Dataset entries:
-- Opening Marker --

-- ==== Sys2Proof/Machine/Thermal.lean ====
section
/-! DEFINITION. Thermal sensing (R326–R339): the sample, cross-check and substitution, levels and their faults, the Thaw's
condition and count. -/

namespace Sys2Proof.Machine

/-- The thermal block replaced. -/
def State.setTherm (s : State) (t : Therm) : State := { s with therm := t }

/-- A die sensor is in service. -/
def State.dieIn (s : State) (k : Nat) : Bool := !(s.f Fd.THERM_STAT_FAILED).testBit k

/-- DS8 substitutes for position `k`. -/
def State.subFor (s : State) (k : Nat) : Bool := s.f Fd.THERM_STAT_SUBPOS == k && decide (k < 8)

/-- A position is in service: its own sensor, or DS8 in its place. DS8 itself is no position (R326). -/
def State.posIn (s : State) (k : Nat) : Bool := decide (k < 8) && (s.dieIn k || s.subFor k)

/-- Neighbours for the cross-check (R326). -/
def dieNeighbours (k : Nat) : List Nat :=
  match k with
  | 0 => [1, 2]
  | 1 => [0, 3]
  | 2 => [0, 4]
  | 3 => [1, 6]
  | 4 => [2, 5]
  | 5 => [4, 7]
  | 6 => [3, 7, 8]
  | 7 => [5, 6]
  | _ => [6, 7]

/-- `OFFk` in 0.1 °C. -/
def State.dieOff (s : State) (k : Nat) : Int := signed 16 (s.f (Fd.THERM_DS_OFF k))

/-- The mean of a list of differences, rounded to nearest; 0 while fewer than 16 (R331; log entry 48). -/
def offMean (l : List Int) : Int :=
  if l.length < 16 then 0 else (2 * l.sum + l.length) / (2 * l.length)

/-! ## Cross-check (R330, R331) -/

/-- A die sensor fails the check of this sample: `rd` gives the sensors' readings, `ends` the converter codes at an end. -/
def State.dieFails (s : State) (rd : Nat → Int) (ends k : Nat) : Bool :=
  let nb := (dieNeighbours k).filter s.dieIn
  let tol : Int := 10 * s.f Fd.THERM_CFG_XTOL
  ends.testBit k ||
    (match nb with
      | [] => false
      | j :: js =>
        let lo := js.foldl (fun m i => min m (rd i)) (rd j)
        let hi := js.foldl (fun m i => max m (rd i)) (rd j)
        decide (rd k < lo - tol) || decide (hi + tol < rd k))

/-- FS8 with its cause (1 DIE, 2 OPEN, 3 SHORT) and channel. -/
def State.sensorFailed (s : State) (cause chan : Nat) : State :=
  (((s.setF Fd.THERM_SENSFAIL_CAUSE cause).setF Fd.THERM_SENSFAIL_CHAN chan).ev Fd.THERM_EVRAW_SENSFAIL).raise 8 cause chan

/-- A sensor is taken out of service; DS8 takes its position, or no spare is left (R330, R331). -/
def State.dieOut (s : State) (k : Nat) : State :=
  let free := decide (k < 8) && s.dieIn 8 && s.f Fd.THERM_STAT_SUBPOS == 15
  let s := (s.setF Fd.THERM_STAT_FAILED (s.f Fd.THERM_STAT_FAILED ||| 2 ^ k)).sensorFailed 1 k
  if free then
    let s := ((s.setF Fd.THERM_STAT_SUBPOS k).setF Fd.HEALTH_SPARESTAT_DIESPARE 1).spareUsed
    if (tget (fun _ => []) s.therm.diffs k).length < 16 then s.setF Fd.THERM_STAT_OFFPART 1 else s
  else
    let s := if k = 8 ∧ s.f Fd.THERM_STAT_SUBPOS ≠ 15 then s.setF Fd.THERM_STAT_SUBPOS 15 else s
    s.spareGone 2

/-- The cross-check of one sample: consecutive failures counted, sensors taken out, offsets kept up. -/
def State.dieCheck (s : State) (rd : Nat → Int) (ends : Nat) : State :=
  if s.f Fd.THERM_CTRL_XCHKEN = 0 then s.setTherm { s.therm with fails := [] }
  else
    let bad := (List.range 9).filter fun k => s.dieIn k && s.dieFails rd ends k
    let live := (List.range 9).filter s.dieIn
    let fails := live.foldl (fun l k => chanSet 0 l k (if bad.contains k then chanGet 0 l k + 1 else 0)) s.therm.fails
    let s := s.setTherm { s.therm with fails := fails }
    let s := (List.range 8).foldl (fun s k =>
      if s.dieIn k && s.dieIn 8 && !bad.contains k && !bad.contains 8 then
        let l := ((rd k - rd 8) :: tget (fun _ => []) s.therm.diffs k).take 1024
        (s.setTherm { s.therm with diffs := tset (fun _ => []) s.therm.diffs k l }).setF (Fd.THERM_DS_OFF k) (toSigned 16 (offMean l))
      else s) s
    bad.foldl (fun s k => if s.f Fd.THERM_CFG_XCNT ≤ chanGet 0 s.therm.fails k then s.dieOut k else s) s

/-! ## Levels (R332, R333) -/

/-- The level of a channel set. -/
def State.setLevel (s : State) (c l : Nat) : State :=
  if c < 16 then s.setTherm { s.therm with above := chanSet 0 s.therm.above (32 + c) l } else s.setF (Fd.THERM_TDVAL_LVL (c - 16)) l

/-- The limit and hysteresis of a level of a channel, in 0.1 °C. -/
def State.limitOf (s : State) (c l : Nat) : Int × Int :=
  let t (die td : Fld) : Int := 10 * signed 9 (s.f (if c < 16 then die else td))
  let h (die td : Fld) : Int := 10 * (s.f (if c < 16 then die else td) : Int)
  let n := c - 16
  match l with
  | 1 => (t Fd.THERM_DIELIM_WARN (Fd.THERM_TDLIM_WARN n), h Fd.THERM_DIEHYS_HWARN (Fd.THERM_TDHYS_HWARN n))
  | 2 => (t Fd.THERM_DIELIM_THROT (Fd.THERM_TDLIM_THROT n), h Fd.THERM_DIEHYS_HTHROT (Fd.THERM_TDHYS_HTHROT n))
  | _ => (t Fd.THERM_DIELIM_SHUT (Fd.THERM_TDLIM_SHUT n), h Fd.THERM_DIEHYS_HSHUT (Fd.THERM_TDHYS_HSHUT n))

/-- The conditions of FS4, FS6 and FS7 end where no channel holds them any longer. -/
def State.thermHold (s : State) : State :=
  let any (cs : List Nat) (l : Nat) : Bool := cs.any fun c => decide (l ≤ s.levelOf c)
  let die := List.range 8
  let td := [16, 17, 18, 19, 20, 21]
  let s := if any die 2 then s else s.endLevel 4
  let s := if any td 2 then s else s.endLevel 6
  if any td 3 then s else s.endLevel 7

/-- A channel enters one level (R333). FS5 and its reflex follow in the command (R334). -/
def State.enterLevel (s : State) (c l : Nat) : State :=
  match l, decide (c < 16) with
  | 1, _ => (s.ev Fd.THERM_EVRAW_WARN).wakeUp
  | 2, true => ((s.ev Fd.THERM_EVRAW_THROT).wakeUp).raiseLevel 4 0 c
  | 2, false => ((s.ev Fd.THERM_EVRAW_THROT).wakeUp).raiseLevel 6 0 (c - 16)
  | 3, false => ((s.ev Fd.THERM_EVRAW_SHUTREM).wakeUp).raiseLevel 7 0 (c - 16)
  | _, _ => s

/-- A channel comes to a level, through every level on the way. -/
def State.toLevel (s : State) (c new : Nat) : State :=
  let old := s.levelOf c
  let s := s.setLevel c new
  if old < new then ([1, 2, 3].filter fun l => decide (old < l) && decide (l ≤ new)).foldl (fun s l => s.enterLevel c l) s
  else if new < old then ((s.ev Fd.THERM_EVRAW_CLEAR).wakeUp).thermHold
  else s

/-- The level below which two samples have put a channel that holds `l`. -/
def fallTo (below : Nat) : Nat → Nat
  | 0 => 0
  | l + 1 => if below.testBit (l + 1) then fallTo below l else l + 1

/-- One valid reading of a channel, 0.1 °C, judged with the one before (R332). -/
def State.judgeLevel (s : State) (c : Nat) (t : Int) : State :=
  let bits (p : Nat → Bool) : Nat := [1, 2, 3].foldl (fun m l => if p l then m + 2 ^ l else m) 0
  let ab := bits fun l => decide ((s.limitOf c l).1 ≤ t)
  let be := bits fun l => decide (t < (s.limitOf c l).1 - (s.limitOf c l).2)
  let up := (chanGet 0 s.therm.above c) &&& ab
  let down := (chanGet 0 s.therm.below c) &&& be
  let s := s.setTherm { s.therm with above := chanSet 0 s.therm.above c ab, below := chanSet 0 s.therm.below c be }
  let cur := s.levelOf c
  let top := if up.testBit 3 then 3 else if up.testBit 2 then 2 else if up.testBit 1 then 1 else 0
  if cur < top then s.toLevel c top else s.toLevel c (fallTo down cur)

/-- A channel without a valid reading keeps nothing of the last sample. -/
def State.forgetSample (s : State) (c : Nat) : State :=
  s.setTherm { s.therm with above := chanSet 0 s.therm.above c 0, below := chanSet 0 s.therm.below c 0 }

/-! ## Remote channels (R328, R329) -/

/-- The condition a conversion shows: 0 valid, 1 open, 2 shorted. -/
def State.tdCond (s : State) (n : Nat) (r : TdReading) : Nat :=
  if s.fb (Fd.THERM_TDCFG_TYPE n) then (if 500000 < r.ohm then 1 else if r.ohm < 50 then 2 else 0)
  else if 950000 < r.v10 then 1
  else if r.v10 < 150000 then 2
  else 0

/-- 2^60 × ln n, by the series of ln((1 + z) ÷ (1 − z)) after the power of 2 in `n`; 799144290325165979 is 2^60 × ln 2. -/
def lnFix (n : Nat) : Nat :=
  let k := n.log2
  let z := (n - 2 ^ k) * 2 ^ 60 / (n + 2 ^ k)
  let sum := (List.range 20).foldl (fun (a : Nat × Nat) i => (a.1 + a.2 / (2 * i + 1), a.2 * (z * z / 2 ^ 60) / 2 ^ 60)) (0, z)
  k * 799144290325165979 + 2 * sum.1

/-- A quotient of kelvins less 273.15, in 0.1 °C rounded to nearest; none where it does not exist or lies outside its format
(log entry 47). -/
def celsius (num den : Int) : Option Int :=
  let t := (20 * num - 5463 * den + den) / (2 * den)
  if 0 < den ∧ -32768 ≤ t ∧ t < 32767 then some t else none

/-- The temperature of a thermistor of `ohm` Ω with `beta` K (R328): 29,815 × B ÷ (100 × B + 29,815 × ln(R ÷ 10 kΩ)) K. -/
def ntcTemp (ohm beta : Nat) : Option Int :=
  let l : Int := (lnFix ohm : Int) - (lnFix 10000 : Int)
  celsius (29815 * beta * 2 ^ 60) (100 * beta * 2 ^ 60 + 29815 * l)

/-- The temperature of a diode with the ideality `ideal` ÷ 10,000 (R328): ΔV in µV ÷ (IDEAL × 198.42 µV/K). -/
def diodeTemp (dv : Int) (ideal : Nat) : Option Int := celsius (1000000 * dv) (19842 * ideal)

/-- The temperature of a conversion; none where the spec states none. -/
def State.tdTemp (s : State) (n : Nat) (r : TdReading) : Option Int :=
  if s.fb (Fd.THERM_TDCFG_TYPE n) then ntcTemp r.ohm (s.f (Fd.THERM_TDCFG_BETA n))
  else diodeTemp ((r.v100 : Int) - (r.v10 : Int)) (s.f (Fd.THERM_TDCFG_IDEAL n))

/-- A disabled channel (R329): it reads DISABLED and raises no level. -/
def State.tdDisabled (s : State) (n : Nat) : State :=
  let s := (s.setTherm { s.therm with cond := chanSet 3 s.therm.cond n 3 }).forgetSample (16 + n)
  ((s.setF (Fd.THERM_TDVAL_FSTATE n) 3).setF (Fd.THERM_TDVAL_TEMP n) 0x7FFF).toLevel (16 + n) 0

/-- One sample of a remote channel. -/
def State.tdSample (s : State) (n : Nat) (r : TdReading) : State :=
  let c := 16 + n
  if s.f (Fd.THERM_TDCFG_EN n) = 0 then s.tdDisabled n
  else
    let now := s.tdCond n r
    let twice := chanGet 3 s.therm.cond n == now
    let s := s.setTherm { s.therm with cond := chanSet 3 s.therm.cond n now }
    if now ≠ 0 then
      let s := s.forgetSample c
      if twice ∧ s.f (Fd.THERM_TDVAL_FSTATE n) ≠ now then
        let s := (s.setF (Fd.THERM_TDVAL_FSTATE n) now).setF (Fd.THERM_TDVAL_TEMP n) 0x7FFF
        (s.sensorFailed (now + 1) n).toLevel c 3
      else s
    else
      let known := s.tdTemp n r
      let t := known.getD (signed 16 s.free)
      let s := s.when known.isNone State.nextFree
      let s := if twice then s.setF (Fd.THERM_TDVAL_FSTATE n) 0 else s
      let s := if s.f (Fd.THERM_TDVAL_FSTATE n) = 0 then s.setF (Fd.THERM_TDVAL_TEMP n) (toSigned 16 t) else s
      s.judgeLevel c t

/-- What a block that names a remote channel reads of it: 0.1 °C, or none where it is open, shorted or disabled (R329). -/
def State.tdValue (s : State) (n : Nat) : Option Int :=
  if n ≤ 5 ∧ s.f (Fd.THERM_TDVAL_FSTATE n) = 0 then some (signed 16 (s.f (Fd.THERM_TDVAL_TEMP n))) else none

/-! ## The sample (R327) -/

/-- `STAT`'s summaries (R332, R339). -/
def State.thermStat (s : State) : State :=
  let top (cs : List Nat) : Nat := cs.foldl (fun m c => max m (s.levelOf c)) 0
  let td := [16, 17, 18, 19, 20, 21]
  let flt := (List.range 6).foldl (fun m n => if s.f (Fd.THERM_TDVAL_FSTATE n) = 0 then m else m + 2 ^ n) 0
  ((s.setF Fd.THERM_STAT_DIELVL (top (List.range 8))).setF Fd.THERM_STAT_TDLVL (top td)).setF Fd.THERM_STAT_TDFLT flt

/-- A position's reading, 0.1 °C. -/
def State.posTemp (s : State) (k : Nat) : Int := signed 16 (s.f (Fd.THERM_DS_TEMP k))

/-- The condition of the Thaw: every in-service position below SHUT − HSHUT (R336). -/
def State.allCool (s : State) : Bool :=
  (List.range 8).all fun k => !s.posIn k ||
    decide (s.posTemp k < 10 * (signed 9 (s.f Fd.THERM_DIELIM_SHUT) - (s.f Fd.THERM_DIEHYS_HSHUT : Int)))

/-- The thermal converter samples every sensor: die readings in 0.1 °C, codes at an end of the range, remote channels. -/
def State.thermalSample (s : State) (die : List Int) (ends : Nat) (td : List TdReading) : State :=
  let rd (k : Nat) : Int := (die[k]?).getD 0
  let s := s.dieCheck rd ends
  let s := (List.range 9).foldl (fun s k =>
    if s.dieIn k then s.setF (Fd.THERM_DS_TEMP k) (toSigned 16 (rd k))
    else if s.subFor k then s.setF (Fd.THERM_DS_TEMP k) (toSigned 16 (rd 8 + s.dieOff k))
    else s) s
  let best := ((List.range 8).filter s.posIn).foldl (fun (acc : Option Nat) k => match acc with
    | some j => if s.posTemp j < s.posTemp k then some k else some j
    | none => some k) none
  let s := match best with
    | some k => (s.setF Fd.THERM_DIE_TEMP_POS k).setF Fd.THERM_DIE_TEMP_TEMP (s.f (Fd.THERM_DS_TEMP k))
    | none => s
  let s := (List.range 8).foldl (fun s k => if s.posIn k then s.judgeLevel k (s.posTemp k) else (s.forgetSample k).toLevel k 0) s
  let s := (List.range 6).foldl (fun s n => match td[n]? with
    | some r => s.tdSample n r
    | none => s) s
  let s := s.setTherm { s.therm with cool := if s.allCool then some (s.therm.cool.getD s.ticks) else none }
  s.thermStat

/-- A position that stands at SHUT after a sample and did not before, if any: the reflex of R334 follows. -/
def newShut (before after : State) : Option Nat :=
  (List.range 8).find? fun k => after.levelOf k == 3 && before.levelOf k != 3

/-! ## Limits written (R332) -/

/-- A write of DIELIM or a TDnLIM: the thresholds in order, SHUT within its range. -/
def limWord (die : Bool) (d : Word) : Word :=
  let sh := clampInt (if die then 125 else -55) 150 (signed 9 (getBits d 18 9))
  let th := min sh (signed 9 (getBits d 9 9))
  let th := if die then th else max (-55) th
  let wa := min th (signed 9 (getBits d 0 9))
  let wa := if die then wa else max (-55) wa
  BitVec.ofNat 32 (toSigned 9 sh * 2 ^ 18 + toSigned 9 th * 2 ^ 9 + toSigned 9 wa)

/-! ## Thaw (R336) -/

/-- The Thaw condition has held for DLY seconds. -/
def State.thawReady (s : State) : Bool :=
  match s.therm.cool with
  | some t => s.seq.hold && decide (t + secTicks (s.f Fd.THERM_THAWCFG_DLY) ≤ s.ticks)
  | none => false

/-- The present hold thaws by itself. -/
def State.thawsAlone (s : State) : Bool := s.f Fd.THERM_CTRL_THAWMODE == 0 && !s.therm.needKey

/-- The automatic Thaws of the last 3,600 s. -/
def State.thawsKept (s : State) : List Nat := s.therm.thaws.filter fun t => decide (s.ticks < t + secTicks 3600)

/-- An automatic Thaw counted. -/
def State.countThaw (s : State) : State :=
  let l := s.thawsKept ++ [s.ticks]
  (s.setTherm { s.therm with thaws := l }).setF Fd.THERM_TSDCNT_RECENT (min 15 l.length)

/-- Automatic Thaws older than 3,600 s leave the window. -/
def State.recentExpire (s : State) : State :=
  let l := s.thawsKept
  (s.setTherm { s.therm with thaws := l }).setF Fd.THERM_TSDCNT_RECENT (min 15 l.length)

/-- A write of a TDnCFG: a channel that it disables reads so at once (R329). -/
def State.tdCfgWrite (s : State) (n : Nat) (new : Word) : State :=
  let s := s.wr (Reg.THERM_TDCFG n) new
  if bit new 31 then s else (s.tdDisabled n).thermStat

/-- A block reset of THERM but for its settings (R346): levels and states start afresh. -/
def State.thermBlockReset (s : State) : State :=
  let s := s.setTherm { s.therm with above := [], below := [], cond := [] }
  let s := (List.range 6).foldl (fun s n => s.wr (Reg.THERM_TDVAL n) 0x00037FFF) s
  s.thermHold.thermStat

/-- The SHUTDOWN record of a die shut-down at position `k` (R337); `mask` is ONMASK before the release. -/
def State.tsdRecord (s : State) (k hostate chg : Nat) (mask : Nat) : List Byte :=
  let ds := (List.range 9).map fun j => (s.f (Fd.THERM_DS_TEMP j), 2)
  let td := (List.range 6).map fun j => (s.f (Fd.THERM_TDVAL_TEMP j), 2)
  withCrc32c (packBE ([(0x54, 1), (k, 1), (s.f Fd.THERM_TSDCNT_TOTAL, 2), (s.chipTime, 8)] ++ ds ++ td ++
    [(hostate, 1), (chg, 1), (mask, 4), (0, 12)]))

end Sys2Proof.Machine
end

-- Closing Marker --

§ WHAT THE TASK ASKS: Retype the entries above exactly, but only from the line containing "l else l + 1" through the line containing "def State.tdCond (s", both included.

§ RESPONSE BOX:
  | l + 1 => if below.testBit (l + 1) then fallTo below l else l + 1

/-- One valid reading of a channel, 0.1 °C, judged with the one before (R332). -/
def State.judgeLevel (s : State) (c : Nat) (t : Int) : State :=
  let bits (p : Nat → Bool) : Nat := [1, 2, 3].foldl (fun m l => if p l then m + 2 ^ l else m) 0
  let ab := bits fun l => decide ((s.limitOf c l).1 ≤ t)
  let be := bits fun l => decide (t < (s.limitOf c l).1 - (s.limitOf c l).2)
  let up := (chanGet 0 s.therm.above c) &&& ab
  let down := (chanGet 0 s.therm.below c) &&& be
  let s := s.setTherm { s.therm with above := chanSet 0 s.therm.above c ab, below := chanSet 0 s.therm.below c be }
  let cur := s.levelOf c
  let top := if up.testBit 3 then 3 else if up.testBit 2 then 2 else if up.testBit 1 then 1 else 0
  if cur < top then s.toLevel c top else s.toLevel c (fallTo down cur)

/-- A channel without a valid reading keeps nothing of the last sample. -/
def State.forgetSample (s : State) (c : Nat) : State :=
  s.setTherm { s.therm with above := chanSet 0 s.therm.above c 0, below := chanSet 0 s.therm.below c 0 }

/-! ## Remote channels (R328, R329) -/

/-- The condition a conversion shows: 0 valid, 1 open, 2 shorted. -/
def State.tdCond (s : State) (n : Nat) (r : TdReading) : Nat :=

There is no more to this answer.